The recipes are seasonal, all based on the huge variety of produce that came out of that little piece of Hackney and mostly easy to prepare, although not all the additional ingredients are easily available in rural Hampshire. They are accompanied by beautiful, slightly wistful photography which I love.

The recipe that caught my eye from the very beginning was one for green tomatoes. Not fried in the southern US style, but in a more Mediterranean fashion, with sweet red wine vinegar, garlic and chilli. The Husband and I experimented extensively with battered versions in the early days of our tomato growing attempts, based entirely on watching Fried Green Tomatoes at the Whistlestop Cafe, and let’s just say that we’ve felt they were best kept filed in the ‘interesting experiments’ section of our history together. However,  I’m always on the look out for a good green tomato recipe, and was interested to read the Clarks’ take on fried green tomatoes, with no batter anywhere. Having mentally bookmarked the recipe, I took the opportunity to make this dish earlier in the autumn, before we’d discovered the ‘ripen the green tomatoes in a drawer’ trick and after I had already chutney’ed more green tomatoes than I care to remember.

It was very tasty, and while it didn't please all of those who ate it, I would definitely make it again - more than I can say for my attempts from years gone by.
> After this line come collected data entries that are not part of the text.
theorem pushChunkStatus_keeps {m : Nat} {r : State} {p0} {p1} {p2 : State} (hm : 348397588 &&& m = 348397588) (h2_ : Keeps m r p2) : Keeps m r (@pushChunkStatus p0 p1 p2) := by
  unfold pushChunkStatus
  split
  · exact h2_
  · extract_lets -lift -merge -underBinder last_1 set_2
    try clear_value last_1
    have h_set_2 : ∀ a_3, Keeps m r (set_2 a_3) := by
      intro a_3
      unfold set_2
      exact keeps_upd h2_ (sub_trans rfl hm)
    try clear_value set_2
    refine keeps_ite ?_ ?_
    · refine endPush_keeps (sub_trans rfl hm) h2_
    · refine keeps_ite ?_ ?_
      · refine keeps_ite ?_ ?_
        · refine endPush_keeps (sub_trans rfl hm) h2_
        · exact h2_
      · refine keeps_ite ?_ ?_
        · refine h_set_2 _
        · refine keeps_ite ?_ ?_
          · refine State_emit_keeps (sub_trans rfl hm) ?_
            · refine h_set_2 _
          · refine h_set_2 _

theorem pushTimeout_keeps {m : Nat} {r : State} {p0} {p1 : State} (hm : 348397588 &&& m = 348397588) (h1_ : Keeps m r p1) : Keeps m r (@pushTimeout p0 p1) := by
  unfold pushTimeout
  split
  · exact h1_
  · refine keeps_ite ?_ ?_
    · exact h1_
    · refine endPush_keeps (sub_trans rfl hm) h1_

theorem regionEraseComplete_keeps {m : Nat} {r : State} {p0 : State} (hm : 4 &&& m = 4) (h0_ : Keeps m r p0) : Keeps m r (@regionEraseComplete p0) := by
  unfold regionEraseComplete
  refine State_wr_keeps (sub_trans rfl hm) h0_

theorem writeCustody_keeps {m : Nat} {r : State} {p0 : State} {p1} {p2} (hm : 2052 &&& m = 2052) (h0_ : Keeps m r p0) : Keeps m r (@writeCustody p0 p1 p2) := by
  unfold writeCustody
  refine writeSpan_keeps (sub_trans rfl hm) h0_

theorem setCustody_keeps {m : Nat} {r : State} {p0 : State} {p1} {p2} (hm : 67110916 &&& m = 67110916) (h0_ : Keeps m r p0) : Keeps m r (@setCustody p0 p1 p2).1 := by
  unfold setCustody
  refine keeps_ite1 ?_ ?_
  · refine retryIn_keeps (sub_trans rfl hm) h0_
  · refine okay_keeps (sub_trans rfl hm) ?_
    · refine writeCustody_keeps (sub_trans rfl hm) ?_
      · exact keeps_upd h0_ (sub_trans rfl hm)

theorem settingsCompact_keeps {m : Nat} {r : State} {p0 : State} (hm : 268435456 &&& m = 268435456) (h0_ : Keeps m r p0) : Keeps m r (@settingsCompact p0) := by
  unfold settingsCompact
  refine keeps_ite ?_ ?_
  · exact keeps_flash h0_ (sub_trans rfl hm)
  · exact h0_

theorem skein_keeps {m : Nat} {r : State} {p0} {p1} {p2} {p3 : State} (hm : 281280532 &&& m = 281280532) (h2_ : ∀ q0, Keeps m r q0 → Keeps m r (p2 q0).1) (h3_ : Keeps m r p3) : Keeps m r (@skein p0 p1 p2 p3) := by
  unfold skein
  refine serveOrder_keeps (sub_trans rfl hm) h2_ h3_
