-- ==== Sys2Proof/Tests/Slice0.lean ====
section
/-! SUPPORT. Tests: ill-formed commands, worked examples of the spec, and, for each statement with hypotheses, concrete states and operands
that meet them. -/

set_option linter.unusedVariables false
set_option Elab.async false

namespace Sys2Proof.Tests

open Sys2Proof Sys2Proof.Machine

/-- A field set. -/
def live : State :=
  { ([0, 1, 2, 3, 4, 5, 6, 7].foldl (fun (s : State) p => s.wr (R.FW_PROC.state p) 1) State.reset) with
    sup := { standby := true, wardenOn := true, dies := [(0, { released := true, trained := true, sections := true }), (1, { released := true, trained := true, sections := true })] },
    seq := { state := 2 } }

/-- The check of an image of type `typ` whose body of `len` bytes is rightly signed by the maker, security version 0. -/
def goodCheck (typ len : Nat) : ImageCheck :=
  { header := bytesOf 4 0x494D4701 ++ [1, typ, 0, 0] ++ bytesOf 8 0 ++ bytesOf 8 len ++ bytesOf 104 0 }

/-- The code images as they verify. -/
def goodCode : CodeImages := { warden := goodCheck 2 256, hubctl := goodCheck 3 256 }

/-- The sections of a small configuration image: type and length. -/
def smallSections : List (Nat × Nat) :=
  [(1, 256), (2, 128), (3, 0), (4, 0), (5, 144), (6, 0), (7, 0), (8, 96), (9, 0), (10, 0), (13, 15616)]

/-- The bytes of a small configuration image that passes validation, section k at 256 k (R430 to R437). -/
def goodRead : ConfigRead :=
  { check := goodCheck 4 18432
    directory := bytesOf 4 0x43464701 ++ bytesOf 12 11 ++
      smallSections.zipIdx.flatMap fun (p : (Nat × Nat) × Nat) => [p.1.1, 1, 0, 0] ++ bytesOf 4 (256 * (p.2 + 1)) ++ bytesOf 4 p.1.2 ++ bytesOf 4 0
    crcs := List.replicate 11 0
    tray := bytesOf 8 0 ++ [8] ++ bytesOf 3 0xFAC688 ++ bytesOf 166 0 ++ [64] ++ bytesOf 77 0
    rails := [(0, 8), (1, 9), (2, 10), (3, 10), (4, 10), (5, 10), (6, 10), (7, 10)].map fun (p : Nat × Nat) =>
      [p.1, p.2 + 16 * p.1] ++ bytesOf 2 1000 ++ bytesOf 2 100 ++ bytesOf 2 50 ++ bytesOf 2 200 ++ bytesOf 4 0 ++ bytesOf 2 20
    power := bytesOf 16 0 ++ (List.replicate 64 (bytesOf 2 1)).flatten
    sliceCount := 4
    slices := ((List.range 4).flatMap fun k => bytesOf 4 (32 + 16 * k) ++ bytesOf 3 2 ++ [k + 1]) ++
      (List.replicate 4 (bytesOf 8 4 ++ bytesOf 8 0xFF)).flatten
    keys := List.replicate 15616 0
    rest := { plant := { table := (List.range 8).map fun (k : Nat) => { breakpoint := (k : Int), floorValve := 100, floorPump := 100, floorFan := 100 } } } }

/-- The image that these bytes give. -/
def image : Image := configImage goodRead

/-- The OTP of a part in MAKER. -/
def madeOtp : Otp := { markers := [(1, 7)], makerKeys := [5, 0, 0, 0] }

/-- `live` with slot 2's accelerator admitted, in a membership set and its link UP, and pattern 3, with one mark, active. -/
def served : State :=
  { live.wr (R.LNK_STATE.state 0 2) 3 with
    pat := { admitted := 4, joined := 1, msets := [(0, { active := 4, pending := 4 })], active := some 3, lib := [(3, { number := 3, marks := [{ mark := 7, quorum := 1, angle := 9 }] })] } }

/-- An END row, the first of its list. -/
def endRow : List Nat :=
  let w := [0xB01B - 0xB000, 0, 0xFFFFFF] ++ List.replicate 12 0
  w ++ [crc32c (rowBytes60 w)]

/-- `served` with pattern 3's only row an END row, running. -/
def running : State :=
  { served.wr (R.PAT_STATUS.state 0) 1 with
    pat := { served.pat with lib := [(3, { number := 3, rows0 := [endRow], domains0 := 1 })], seqs := [(0, {}), (1, {})] } }

/-- `served` with a row of a kind in flight on H0. -/
def inFlightOf (kind : Nat) (f : Flight → Flight) : State :=
  { served with pat := { served.pat with seqs := [(0, {}), (1, {})], flights := [f { die := 0, row := 2, words := [kind] }] } }
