-- ==== Sys2Proof/Machine/Ops.lean ====
section
/-! DEFINITION. The named operations the meanings share: the CRC functions (spec/40_crc16_engine.md R46 to R48), framing and
the unframe checks (spec/41_packet_codec.md R56 to R61), the projection of a telemetry payload (R63, R65), access to ACC
(spec/10_state.md R14), and the ending of an operation. The block takes no exception and returns from none (R72, R74): an
error ends an operation as a result does. -/

namespace Sys2Proof.Machine

/-- `crc_bitstep` (R46). -/
def crcBitstep (c : Word16) : Word16 :=
  if c.getLsbD 0 then (c >>> 1) ^^^ POLY else c >>> 1

/-- `n` bit steps (R47 "repeat 8 times"). -/
def crcBitsteps : Nat → Word16 → Word16
  | 0, c => c
  | n + 1, c => crcBitsteps n (crcBitstep c)

/-- `crc_byte` (R47): merge the byte into the low 8 bits, then eight bit steps. -/
def crcByte (c : Word16) (b : Byte) : Word16 := crcBitsteps 8 (c ^^^ b.setWidth 16)

/-- `crc16_from` (R55): the fold of `crc_byte` over the bytes in list order, from a start value. -/
def crc16From (c : Word16) (data : Bytes) : Word16 := data.foldl crcByte c

/-- `crc16` (R48): from INIT, and no final XOR (`XOROUT` is zero). -/
def crc16 (data : Bytes) : Word16 := crc16From INIT data ^^^ XOROUT

/-- The frame of a payload (R34, R56). -/
def frameOf (payload : Bytes) : Bytes := [START] ++ payload ++ u16le (crc16 payload) ++ [END_MARK]

/-- `unframe(raw, minlen)` (R57): length, start byte, CRC, in that order, stopping at the first failure. The end byte is
not looked at (R61). -/
def unframeChecks (raw : Bytes) (minlen : Nat) : Checked (CodecResult Bytes) :=
  if raw.length < minlen then .ok (.err .frameTooShort)
  else
    match raw with
    | [] => .error .fieldOutOfBounds
    | start :: _ =>
      if start ≠ START then .ok (.err .badStartByte)
      else do
        let payload := slice raw 1 (raw.length - 3)
        let rx ← rdU16LE raw (raw.length - 3)
        if crc16 payload ≠ rx then pure (.err .checksumMismatch) else pure (.ok payload)

/-- The rotation `raw - origin`, an exact integer number of centidegrees (R65). -/
def angleRotation (raw origin : Word32) : Int := (raw.toNat : Int) - (origin.toNat : Int)

/-- A rotation as a hardware output holds it: 33-bit two's complement (R65). -/
def rotationBits (rot : Int) : BitVec 33 := BitVec.ofInt 33 rot

/-- Degrees: the exact rational `rot / 100`, for display (R9, R65). -/
def degrees (rot : Int) : Rat := (rot : Rat) / (ANGLE_SCALE : Rat)

/-- PROJECT as a function (R63): the two angles at payload offsets 6 and 10, the rotations against the origins, and the
payload unchanged. -/
def projectFields (payload : Bytes) (originT originR : Word32) : Checked TelemetryFields := do
  require (decide (TLM_PAYLOAD_MIN ≤ payload.length)) .payloadTooShortForTelemetry
  let rawT ← readU32LE payload T_OFF
  let rawR ← readU32LE payload R_OFF
  pure { payload, rawT, rawR, rotT := angleRotation rawT originT, rotR := angleRotation rawR originR }

/-- DECODE as a function (R64): the checks with TLM_MIN_LEN, then the projection; nothing of a frame that fails a check is
interpreted (R66). -/
def decodeTelemetry (raw : Bytes) (minlen : Nat) (originT originR : Word32) : Checked (CodecResult TelemetryFields) := do
  let checked ← unframeChecks raw minlen
  match checked with
  | .err e => pure (.err e)
  | .ok payload => do
    let t ← projectFields payload originT originR
    pure (.ok t)

/-- Reading ACC has no side effect (R14, R52). -/
def State.readAcc (s : State) : Word16 := s.acc

/-- `ACC <- v` (R8). -/
def State.writeAcc (s : State) (v : Word16) : State := { s with acc := v }

/-- The operation hands its result to the host that issued it (R7, R40). -/
def State.handResult (s : State) (r : Result) : State := { s with result := r }

/-- An operation ends: it has produced its whole result, or it is refused and nothing has happened (R29, R75). -/
def finish : Checked State → Host.Outcome State Fault Refusal
  | .ok t => .next t
  | .error r => .refused r

end Sys2Proof.Machine
end

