/-- R25: `readU32LE` reads four bytes at any offset, and is refused past the end of its list. -/
def Obligations.ReadU32LEIsBytewiseAndBounded : Prop :=
  (∀ (l : Bytes) (off : Nat) (b0 b1 b2 b3 : Byte),
    l[off]? = some b0 → l[off + 1]? = some b1 → l[off + 2]? = some b2 → l[off + 3]? = some b3 →
    ∃ v, readU32LE l off = .ok v ∧ v.toNat = b0.toNat + 2 ^ 8 * b1.toNat + 2 ^ 16 * b2.toNat + 2 ^ 24 * b3.toNat) ∧
  (∀ (l : Bytes) (off : Nat), l.length < off + 4 → readU32LE l off = .error .fieldOutOfBounds)

/-- R34: the layout of a frame. -/
def Obligations.FrameLayout : Prop :=
  ∀ p : Bytes,
    (frameOf p).length = p.length + 4 ∧
    (frameOf p)[0]? = some 0x55#8 ∧
    (∀ k, k < p.length → (frameOf p)[1 + k]? = p[k]?) ∧
    (frameOf p)[1 + p.length]? = some ((crc16 p).extractLsb' 0 8) ∧
    (frameOf p)[2 + p.length]? = some ((crc16 p).extractLsb' 8 8) ∧
    (frameOf p)[3 + p.length]? = some 0xAA#8

/-! ### Encoding of operations -/

/-- R39: the selector table, each selector written out bit by bit, alone and as an opcode-table word. -/
def Obligations.SelectorTableDecodes : Prop :=
  decode ⟨0b00000001, [.bytes [0x31, 0x32]]⟩ = .ok (.crc16 [0x31, 0x32]) ∧
  decode ⟨0b00000010, []⟩ = .ok .crcInit ∧
  decode ⟨0b00000011, [.int 0x31]⟩ = .ok (.crcUpdate 0x31) ∧
  decode ⟨0b00000100, []⟩ = .ok .crcRead ∧
  decode ⟨0b00010000, [.bytes [0x55]]⟩ = .ok (.encodeFrame [0x55]) ∧
  decode ⟨0b00010001, [.bytes [0x55, 0xFF, 0xFF, 0xAA]]⟩ = .ok (.unframe [0x55, 0xFF, 0xFF, 0xAA]) ∧
  decode ⟨0b00010010, [.bytes [0x39, 0x30], .int 2345, .int 4294967295]⟩ =
    .ok (.project [0x39, 0x30] 2345 0xFFFFFFFF) ∧
  decode ⟨0b00010011, [.bytes [], .int 12345, .int 9000]⟩ = .ok (.decodeFrame [] 12345 9000) ∧
  (decodeTableWord 8 0x01).map Instr.opName = some .crc16 ∧
  (decodeTableWord 8 0x02).map Instr.opName = some .crcInit ∧
  (decodeTableWord 8 0x03).map Instr.opName = some .crcUpdate ∧
  (decodeTableWord 8 0x04).map Instr.opName = some .crcRead ∧
  (decodeTableWord 8 0x10).map Instr.opName = some .encodeFrame ∧
  (decodeTableWord 8 0x11).map Instr.opName = some .unframe ∧
  (decodeTableWord 8 0x12).map Instr.opName = some .project ∧
  (decodeTableWord 8 0x13).map Instr.opName = some .decodeFrame

/-- 30_encoding.md section 4 (R41): exactly the selectors 0x00, 0x05 to 0x0F and 0x14 to 0xFF are reserved, and an operation with
one is refused. Which reason is named is the model's choice: ReservedSelector before what else decoding finds (log entry 7) and
before a configuration that is not admitted, but after an operand expression without a value (log entry 8). -/
def Obligations.ReservedSelectorsAreRefused : Prop :=
  (∀ sel : BitVec 8,
    (sel.toNat = 0 ∨ (5 ≤ sel.toNat ∧ sel.toNat ≤ 0x0F) ∨ 0x14 ≤ sel.toNat) ↔
      ∀ vs, decode ⟨sel, vs⟩ = .error .reservedSelector) ∧
  (∀ (s : State) (h : HostId) (sel : BitVec 8) (es : List Expr) (b : Bind) (rest : List Act) (vs : List Value),
    s.agenda = .issue h sel es b :: rest → evalOperands s.vars h es = some vs →
    (sel.toNat = 0 ∨ (5 ≤ sel.toNat ∧ sel.toNat ≤ 0x0F) ∨ 0x14 ≤ sel.toNat) →
    step s = .refused .reservedSelector) ∧
  (∀ (s : State) (h : HostId) (sel : BitVec 8) (es : List Expr) (b : Bind) (rest : List Act),
    s.agenda = .issue h sel es b :: rest → evalOperands s.vars h es = none →
    (sel.toNat = 0 ∨ (5 ≤ sel.toNat ∧ sel.toNat ≤ 0x0F) ∨ 0x14 ≤ sel.toNat) →
    step s = .refused .undefinedHostExpression)

/-- 30_encoding.md section 4 (R39, R40): decode and encode agree on every instruction, with every operand at every value. -/
def Obligations.DecodeOfEncodeIsTheInstruction : Prop :=
  ∀ i : Instr, decode (encode i) = .ok i

/-- 30_encoding.md section 4 (R40 "no operand has another form"): an instruction has one request only. -/
def Obligations.EachInstructionHasOneRequest : Prop :=
  ∀ (r : Request) (i : Instr), decode r = .ok i → encode i = r

/-- 60_exceptions.md section 2 (R75's ByteOutOfRange and OriginOutOfRange): operands outside their ranges are refused by
name. That bytes are looked at before origins is the model's choice (log entry 7). -/
def Obligations.OperandsOutsideTheirRangesAreRefused : Prop :=
  (∀ (l : List Int), (∃ n ∈ l, n < 0 ∨ 255 < n) →
    decode ⟨0x01, [.bytes l]⟩ = .error .byteOutOfRange ∧
    decode ⟨0x10, [.bytes l]⟩ = .error .byteOutOfRange ∧
    decode ⟨0x11, [.bytes l]⟩ = .error .byteOutOfRange ∧
    ∀ nT nR, decode ⟨0x12, [.bytes l, .int nT, .int nR]⟩ = .error .byteOutOfRange ∧
      decode ⟨0x13, [.bytes l, .int nT, .int nR]⟩ = .error .byteOutOfRange) ∧
  (∀ n : Int, n < 0 ∨ 255 < n → decode ⟨0x03, [.int n]⟩ = .error .byteOutOfRange) ∧
  (∀ (bs : Bytes) (nT nR : Int), (nT < 0 ∨ 4294967295 < nT) ∨ (nR < 0 ∨ 4294967295 < nR) →
    decode ⟨0x12, [bytesValue bs, .int nT, .int nR]⟩ = .error .originOutOfRange ∧
    decode ⟨0x13, [bytesValue bs, .int nT, .int nR]⟩ = .error .originOutOfRange)

/-- R42: the status codes; no other is ever produced, and the outcome of UNFRAME and of DECODE, and of no other operation,
has one. -/
def Obligations.StatusCodesAreThoseOfTheTable : Prop :=
  (∀ p : Bytes, (CodecResult.ok p).status = 0x00#8) ∧
  (∀ t : TelemetryFields, (CodecResult.ok t).status = 0x00#8) ∧
  CodecError.frameTooShort.status = 0x01#8 ∧
  CodecError.badStartByte.status = 0x02#8 ∧
  CodecError.checksumMismatch.status = 0x03#8 ∧
  (∀ r : CodecResult Bytes, r.status.toNat < 4) ∧
  (∀ r : CodecResult TelemetryFields, r.status.toNat < 4) ∧
  (∀ r : CodecResult Bytes, (Result.unframed r).statusAndValue.map Prod.fst = some r.status) ∧
  (∀ r : CodecResult TelemetryFields, (Result.decoded r).statusAndValue.map Prod.fst = some r.status) ∧
  Result.nothing.statusAndValue = none ∧ (∀ v, (Result.u16 v).statusAndValue = none) ∧
  (∀ f, (Result.frame f).statusAndValue = none) ∧ (∀ t, (Result.fields t).statusAndValue = none)

/-- 30_encoding.md section 6 (R43): `-> (st, v)` binds the status, and binds `v` only when the result is `Ok`; other host
variables keep what they held. That a `v` bound before an error keeps its value, and that `-> (v, v)` leaves the Ok value or the
error's status in `v`, is the model's choice (log entry 6). -/
def Obligations.StatusLinesBindStatusAndOkValue : Prop :=
  ∀ (vars : Vars) (h : HostId) (st x : VarName),
    (∀ (r : Result) (v : Value), (∃ p, r = .unframed (.ok p) ∧ v = bytesValue p) ∨ (∃ t, r = .decoded (.ok t) ∧ v = .fields t) →
      (st ≠ x → lookupVar (bindResult vars h (.status st x) r) (h, st) = some (.int 0)) ∧
      lookupVar (bindResult vars h (.status st x) r) (h, x) = some v ∧
      ∀ k, k ≠ (h, st) → k ≠ (h, x) → lookupVar (bindResult vars h (.status st x) r) k = lookupVar vars k) ∧
    (∀ (r : Result) (e : CodecError), r = .unframed (.err e) ∨ r = .decoded (.err e) →
      lookupVar (bindResult vars h (.status st x) r) (h, st) = some (.int e.status.toNat) ∧
      ∀ k, k ≠ (h, st) → lookupVar (bindResult vars h (.status st x) r) k = lookupVar vars k)

/-! ### The operations: completion, result, frame, refusals -/

/-- R49: CRC16. -/
def Obligations.Crc16ReturnsChecksumOfData : Prop :=
  (∀ (s : State) (data : Bytes), admittedConfig s.cfg = true → data.length ≤ s.cfg.maxFrameLen →
    exec (.crc16 data) s = .next { s with result := .u16 (crc16 data) }) ∧
  (∀ (s : State) (data : Bytes), admittedConfig s.cfg = true → s.cfg.maxFrameLen < data.length →
    exec (.crc16 data) s = .refused .operandTooLong) ∧
  (∀ data : Bytes, decode ⟨0x01, [bytesValue data]⟩ = .ok (.crc16 data)) ∧
  (∀ l : List Int, (∃ n ∈ l, n < 0 ∨ 255 < n) → decode ⟨0x01, [.bytes l]⟩ = .error .byteOutOfRange) ∧
  crc16 [] = 0xFFFF#16 ∧ crc16 [0x00] = 0x40BF#16 ∧
  crc16 [0x31, 0x32, 0x33, 0x34, 0x35, 0x36, 0x37, 0x38, 0x39] = 0x4B37#16

/-- R50: CRC.INIT. -/
def Obligations.CrcInitSetsAccToInit : Prop :=
  (∀ s : State, admittedConfig s.cfg = true → s.issuer = s.owner →
    exec .crcInit s = .next { s with acc := 0xFFFF#16, result := .nothing } ∧
    exec .crcInit { s with acc := 0xFFFF#16, result := .nothing } =
      .next { s with acc := 0xFFFF#16, result := .nothing }) ∧
  decode ⟨0x02, []⟩ = .ok .crcInit ∧
  (∀ c : Config, (State.resetWith c).acc = 0xFFFF#16)

/-- R51: CRC.UPDATE. -/
def Obligations.CrcUpdateFoldsOneByteIntoAcc : Prop :=
  (∀ (s : State) (b : Byte), admittedConfig s.cfg = true → s.issuer = s.owner →
    exec (.crcUpdate b) s = .next { s with acc := crcByte s.acc b, result := .nothing }) ∧
  (∀ b : Byte, decode ⟨0x03, [.int b.toNat]⟩ = .ok (.crcUpdate b)) ∧
  (∀ n : Int, n < 0 ∨ 255 < n → decode ⟨0x03, [.int n]⟩ = .error .byteOutOfRange) ∧
  crcByte 0x0000 0x00 = 0x0000#16 ∧ crcByte 0xFFFF 0x00 = 0x40BF#16 ∧ crcByte 0xFFFF 0x31 = 0x947E#16 ∧
  crcByte (crcByte 0xFFFF 0x31) 0x31 ≠ 0xFFFF#16

/-- R52: CRC.READ. Right after reset its issuer is ACC's owner, whichever host that is. -/
def Obligations.CrcReadReturnsAccUnchanged : Prop :=
  (∀ s : State, admittedConfig s.cfg = true → s.issuer = s.owner →
    exec .crcRead s = .next { s with result := .u16 s.acc } ∧
    exec .crcRead { s with result := .u16 s.acc } = .next { s with result := .u16 s.acc }) ∧
  decode ⟨0x04, []⟩ = .ok .crcRead ∧
  (∀ (c : Config) (o : HostId), admittedConfig c = true →
    exec .crcRead { State.resetWith c with issuer := o, owner := o } =
      .next { State.resetWith c with issuer := o, owner := o, result := .u16 0xFFFF#16 }) ∧
  (∀ s : State, admittedConfig s.cfg = true → s.issuer = s.owner →
    execAll [.crcInit, .crcRead] s = .next { s with acc := 0xFFFF#16, result := .u16 0xFFFF#16 }) ∧
  (∀ s : State, admittedConfig s.cfg = true → s.issuer = s.owner →
    execAll [.crcInit, .crcUpdate 0x01, .crcUpdate 0x02, .crcRead] s =
      .next { s with acc := 0xE181#16, result := .u16 0xE181#16 })

/-- R56: ENCODE. -/
def Obligations.EncodeReturnsTheFrame : Prop :=
  (∀ (s : State) (p : Bytes), admittedConfig s.cfg = true → p.length ≤ s.cfg.maxFrameLen - 4 →
    exec (.encodeFrame p) s =
      .next { s with result := .frame ([0x55#8] ++ p ++ u16le (crc16 p) ++ [0xAA#8]) }) ∧
  (∀ (s : State) (p : Bytes), admittedConfig s.cfg = true → s.cfg.maxFrameLen - 4 < p.length →
    exec (.encodeFrame p) s = .refused .operandTooLong) ∧
  (∀ p : Bytes, decode ⟨0x10, [bytesValue p]⟩ = .ok (.encodeFrame p)) ∧
  (∀ p : Bytes, ([0x55#8] ++ p ++ u16le (crc16 p) ++ [0xAA#8]).length = p.length + 4) ∧
  frameOf [] = [0x55, 0xFF, 0xFF, 0xAA] ∧
  frameOf (List.replicate 13 0x00) = [0x55] ++ List.replicate 13 0x00 ++ [0x03, 0xEB, 0xAA]

/-- R57: the checks in their order, stopping at the first failure. `minlen >= 4` always holds (R16). -/
def Obligations.UnframeChecksRunInOrder : Prop :=
  ∀ (raw : Bytes) (minlen : Nat), 4 ≤ minlen →
    (raw.length < minlen → unframeChecks raw minlen = .ok (.err .frameTooShort)) ∧
    (minlen ≤ raw.length → raw.head? ≠ some 0x55#8 → unframeChecks raw minlen = .ok (.err .badStartByte)) ∧
    (∀ lo hi : Byte, minlen ≤ raw.length → raw.head? = some 0x55#8 →
      raw[raw.length - 3]? = some lo → raw[raw.length - 2]? = some hi →
      (crc16 ((raw.drop 1).take (raw.length - 4)) ≠ hi ++ lo →
        unframeChecks raw minlen = .ok (.err .checksumMismatch)) ∧
      (crc16 ((raw.drop 1).take (raw.length - 4)) = hi ++ lo →
        unframeChecks raw minlen = .ok (.ok ((raw.drop 1).take (raw.length - 4)))))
I couldn’t think of any way to improve on the recipe, and so emailed the publishers to ask if they would mind if I reproduced it directly from the book. I am very pleased to say that they were happy for me to do so, so here, from Moro East by Sam & Sam Clark (Ebury Press, £17.50) 

Fried Green Tomatoes with garlic and sweet vinegar
Serves 4


5 tbsps olive oil
800g green tomatoes, cut into 2-3 cm wedges
3 garlic cloves cut into matchsticks
2 pinches dried red chilli flakes
1 tsp roughly ground cumin
1 tbsp sweet red wine vinegar or Pedro Ximinez vinegar (or balsamic)




In a wide frying pan, heat the olive oil over a high heat. When just hot, add the tomatoes, cut side down, in a single layer, and fry for a few moments till browned on the first side. Turn over one by one to fry the second cut side. As soon as this starts to colour, shuffle the tomatoes round to make a little room for the garlic and one pinch of the chilli flakes, and the cumin, tucking the garlic in so it makes contact with the pan. Once the garlic is a light nut brown, season the dish with salt, pepper and the vinegar. 

Serve immediately or at room temperature sprinkled with the remaining chilli.


I'm adding this post to November's Bookmarked Recipes on the Tinned Tomatoes blog.